**Information given**.
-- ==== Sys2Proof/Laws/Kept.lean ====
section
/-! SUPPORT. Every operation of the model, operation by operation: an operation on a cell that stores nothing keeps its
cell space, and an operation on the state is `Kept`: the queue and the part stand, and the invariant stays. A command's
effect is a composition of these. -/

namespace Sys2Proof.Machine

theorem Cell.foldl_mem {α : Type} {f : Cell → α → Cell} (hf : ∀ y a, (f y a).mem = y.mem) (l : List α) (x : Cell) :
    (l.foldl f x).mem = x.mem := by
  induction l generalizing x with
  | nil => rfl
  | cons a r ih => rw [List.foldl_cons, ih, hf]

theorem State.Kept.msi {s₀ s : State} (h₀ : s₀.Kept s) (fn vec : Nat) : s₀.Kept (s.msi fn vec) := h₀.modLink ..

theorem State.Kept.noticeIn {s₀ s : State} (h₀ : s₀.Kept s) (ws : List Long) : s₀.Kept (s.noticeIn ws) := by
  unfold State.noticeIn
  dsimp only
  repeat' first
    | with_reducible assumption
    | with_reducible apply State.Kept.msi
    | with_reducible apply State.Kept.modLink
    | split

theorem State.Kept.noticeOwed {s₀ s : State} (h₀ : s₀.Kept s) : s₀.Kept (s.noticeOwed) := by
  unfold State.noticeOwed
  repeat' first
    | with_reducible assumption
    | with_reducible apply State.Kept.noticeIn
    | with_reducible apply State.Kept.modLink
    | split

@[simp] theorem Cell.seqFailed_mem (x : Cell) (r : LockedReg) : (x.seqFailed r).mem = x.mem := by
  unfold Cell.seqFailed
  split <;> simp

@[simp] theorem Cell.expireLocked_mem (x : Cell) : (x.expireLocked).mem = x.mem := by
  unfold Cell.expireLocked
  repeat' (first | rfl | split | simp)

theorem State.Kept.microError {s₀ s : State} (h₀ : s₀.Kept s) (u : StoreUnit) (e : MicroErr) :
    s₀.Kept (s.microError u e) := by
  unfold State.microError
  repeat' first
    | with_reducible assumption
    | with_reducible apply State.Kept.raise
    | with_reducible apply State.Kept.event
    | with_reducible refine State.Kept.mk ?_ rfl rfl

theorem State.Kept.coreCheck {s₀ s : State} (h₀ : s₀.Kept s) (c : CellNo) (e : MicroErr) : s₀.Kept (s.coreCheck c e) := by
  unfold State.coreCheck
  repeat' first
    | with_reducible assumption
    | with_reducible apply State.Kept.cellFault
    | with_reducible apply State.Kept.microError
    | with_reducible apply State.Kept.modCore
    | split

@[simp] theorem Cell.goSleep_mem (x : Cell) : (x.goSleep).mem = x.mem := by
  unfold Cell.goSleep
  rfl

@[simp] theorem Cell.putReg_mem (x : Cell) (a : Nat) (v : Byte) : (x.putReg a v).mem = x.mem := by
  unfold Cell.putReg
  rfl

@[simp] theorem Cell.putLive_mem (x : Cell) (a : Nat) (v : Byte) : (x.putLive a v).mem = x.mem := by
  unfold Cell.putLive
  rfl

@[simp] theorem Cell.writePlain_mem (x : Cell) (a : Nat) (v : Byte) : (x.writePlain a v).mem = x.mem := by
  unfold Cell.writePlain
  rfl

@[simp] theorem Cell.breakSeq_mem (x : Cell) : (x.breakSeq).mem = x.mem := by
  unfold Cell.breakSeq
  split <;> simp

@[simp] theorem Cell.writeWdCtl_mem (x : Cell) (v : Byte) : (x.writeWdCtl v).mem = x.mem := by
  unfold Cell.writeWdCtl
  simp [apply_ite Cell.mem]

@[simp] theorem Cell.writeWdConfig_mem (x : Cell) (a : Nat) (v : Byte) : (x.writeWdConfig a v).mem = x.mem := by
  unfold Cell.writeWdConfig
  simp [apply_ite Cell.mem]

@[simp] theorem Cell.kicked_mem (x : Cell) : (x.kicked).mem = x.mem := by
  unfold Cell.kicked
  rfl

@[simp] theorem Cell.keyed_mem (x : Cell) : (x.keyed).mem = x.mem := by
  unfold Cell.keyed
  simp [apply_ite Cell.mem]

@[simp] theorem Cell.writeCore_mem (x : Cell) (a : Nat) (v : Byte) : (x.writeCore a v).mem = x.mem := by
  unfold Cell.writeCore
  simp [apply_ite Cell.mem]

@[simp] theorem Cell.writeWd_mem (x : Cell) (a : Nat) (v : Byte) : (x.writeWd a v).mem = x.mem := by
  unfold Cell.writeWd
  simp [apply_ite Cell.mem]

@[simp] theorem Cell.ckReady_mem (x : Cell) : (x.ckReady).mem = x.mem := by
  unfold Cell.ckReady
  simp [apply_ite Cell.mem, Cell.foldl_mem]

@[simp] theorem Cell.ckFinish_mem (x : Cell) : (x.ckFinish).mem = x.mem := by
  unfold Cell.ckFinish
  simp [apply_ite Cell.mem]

**What to do**.
Please copy the whole of the material exactly as written.

**Output of the exercise**.
-- ==== Sys2Proof/Laws/Kept.lean ====
section
/-! SUPPORT. Every operation of the model, operation by operation: an operation on a cell that stores nothing keeps its
cell space, and an operation on the state is `Kept`: the queue and the part stand, and the invariant stays. A command's
effect is a composition of these. -/

namespace Sys2Proof.Machine

theorem Cell.foldl_mem {α : Type} {f : Cell → α → Cell} (hf : ∀ y a, (f y a).mem = y.mem) (l : List α) (x : Cell) :
    (l.foldl f x).mem = x.mem := by
  induction l generalizing x with
  | nil => rfl
  | cons a r ih => rw [List.foldl_cons, ih, hf]

theorem State.Kept.msi {s₀ s : State} (h₀ : s₀.Kept s) (fn vec : Nat) : s₀.Kept (s.msi fn vec) := h₀.modLink ..

theorem State.Kept.noticeIn {s₀ s : State} (h₀ : s₀.Kept s) (ws : List Long) : s₀.Kept (s.noticeIn ws) := by
  unfold State.noticeIn
  dsimp only
  repeat' first
    | with_reducible assumption
    | with_reducible apply State.Kept.msi
    | with_reducible apply State.Kept.modLink
    | split

theorem State.Kept.noticeOwed {s₀ s : State} (h₀ : s₀.Kept s) : s₀.Kept (s.noticeOwed) := by
  unfold State.noticeOwed
  repeat' first
    | with_reducible assumption
    | with_reducible apply State.Kept.noticeIn
    | with_reducible apply State.Kept.modLink
    | split

@[simp] theorem Cell.seqFailed_mem (x : Cell) (r : LockedReg) : (x.seqFailed r).mem = x.mem := by
  unfold Cell.seqFailed
  split <;> simp

@[simp] theorem Cell.expireLocked_mem (x : Cell) : (x.expireLocked).mem = x.mem := by
  unfold Cell.expireLocked
  repeat' (first | rfl | split | simp)

theorem State.Kept.microError {s₀ s : State} (h₀ : s₀.Kept s) (u : StoreUnit) (e : MicroErr) :
    s₀.Kept (s.microError u e) := by
  unfold State.microError
  repeat' first
    | with_reducible assumption
    | with_reducible apply State.Kept.raise
    | with_reducible apply State.Kept.event
    | with_reducible refine State.Kept.mk ?_ rfl rfl

theorem State.Kept.coreCheck {s₀ s : State} (h₀ : s₀.Kept s) (c : CellNo) (e : MicroErr) : s₀.Kept (s.coreCheck c e) := by
  unfold State.coreCheck
  repeat' first
    | with_reducible assumption
    | with_reducible apply State.Kept.cellFault
    | with_reducible apply State.Kept.microError
    | with_reducible apply State.Kept.modCore
    | split

@[simp] theorem Cell.goSleep_mem (x : Cell) : (x.goSleep).mem = x.mem := by
  unfold Cell.goSleep
  rfl

@[simp] theorem Cell.putReg_mem (x : Cell) (a : Nat) (v : Byte) : (x.putReg a v).mem = x.mem := by
  unfold Cell.putReg
  rfl

@[simp] theorem Cell.putLive_mem (x : Cell) (a : Nat) (v : Byte) : (x.putLive a v).mem = x.mem := by
  unfold Cell.putLive
  rfl

@[simp] theorem Cell.writePlain_mem (x : Cell) (a : Nat) (v : Byte) : (x.writePlain a v).mem = x.mem := by
  unfold Cell.writePlain
  rfl

@[simp] theorem Cell.breakSeq_mem (x : Cell) : (x.breakSeq).mem = x.mem := by
  unfold Cell.breakSeq
  split <;> simp

@[simp] theorem Cell.writeWdCtl_mem (x : Cell) (v : Byte) : (x.writeWdCtl v).mem = x.mem := by
  unfold Cell.writeWdCtl
  simp [apply_ite Cell.mem]

@[simp] theorem Cell.writeWdConfig_mem (x : Cell) (a : Nat) (v : Byte) : (x.writeWdConfig a v).mem = x.mem := by
  unfold Cell.writeWdConfig
  simp [apply_ite Cell.mem]

@[simp] theorem Cell.kicked_mem (x : Cell) : (x.kicked).mem = x.mem := by
  unfold Cell.kicked
  rfl

@[simp] theorem Cell.keyed_mem (x : Cell) : (x.keyed).mem = x.mem := by
  unfold Cell.keyed
  simp [apply_ite Cell.mem]

@[simp] theorem Cell.writeCore_mem (x : Cell) (a : Nat) (v : Byte) : (x.writeCore a v).mem = x.mem := by
  unfold Cell.writeCore
  simp [apply_ite Cell.mem]

@[simp] theorem Cell.writeWd_mem (x : Cell) (a : Nat) (v : Byte) : (x.writeWd a v).mem = x.mem := by
  unfold Cell.writeWd
  simp [apply_ite Cell.mem]

@[simp] theorem Cell.ckReady_mem (x : Cell) : (x.ckReady).mem = x.mem := by
  unfold Cell.ckReady
  simp [apply_ite Cell.mem, Cell.foldl_mem]

@[simp] theorem Cell.ckFinish_mem (x : Cell) : (x.ckFinish).mem = x.mem := by
  unfold Cell.ckFinish
  simp [apply_ite Cell.mem]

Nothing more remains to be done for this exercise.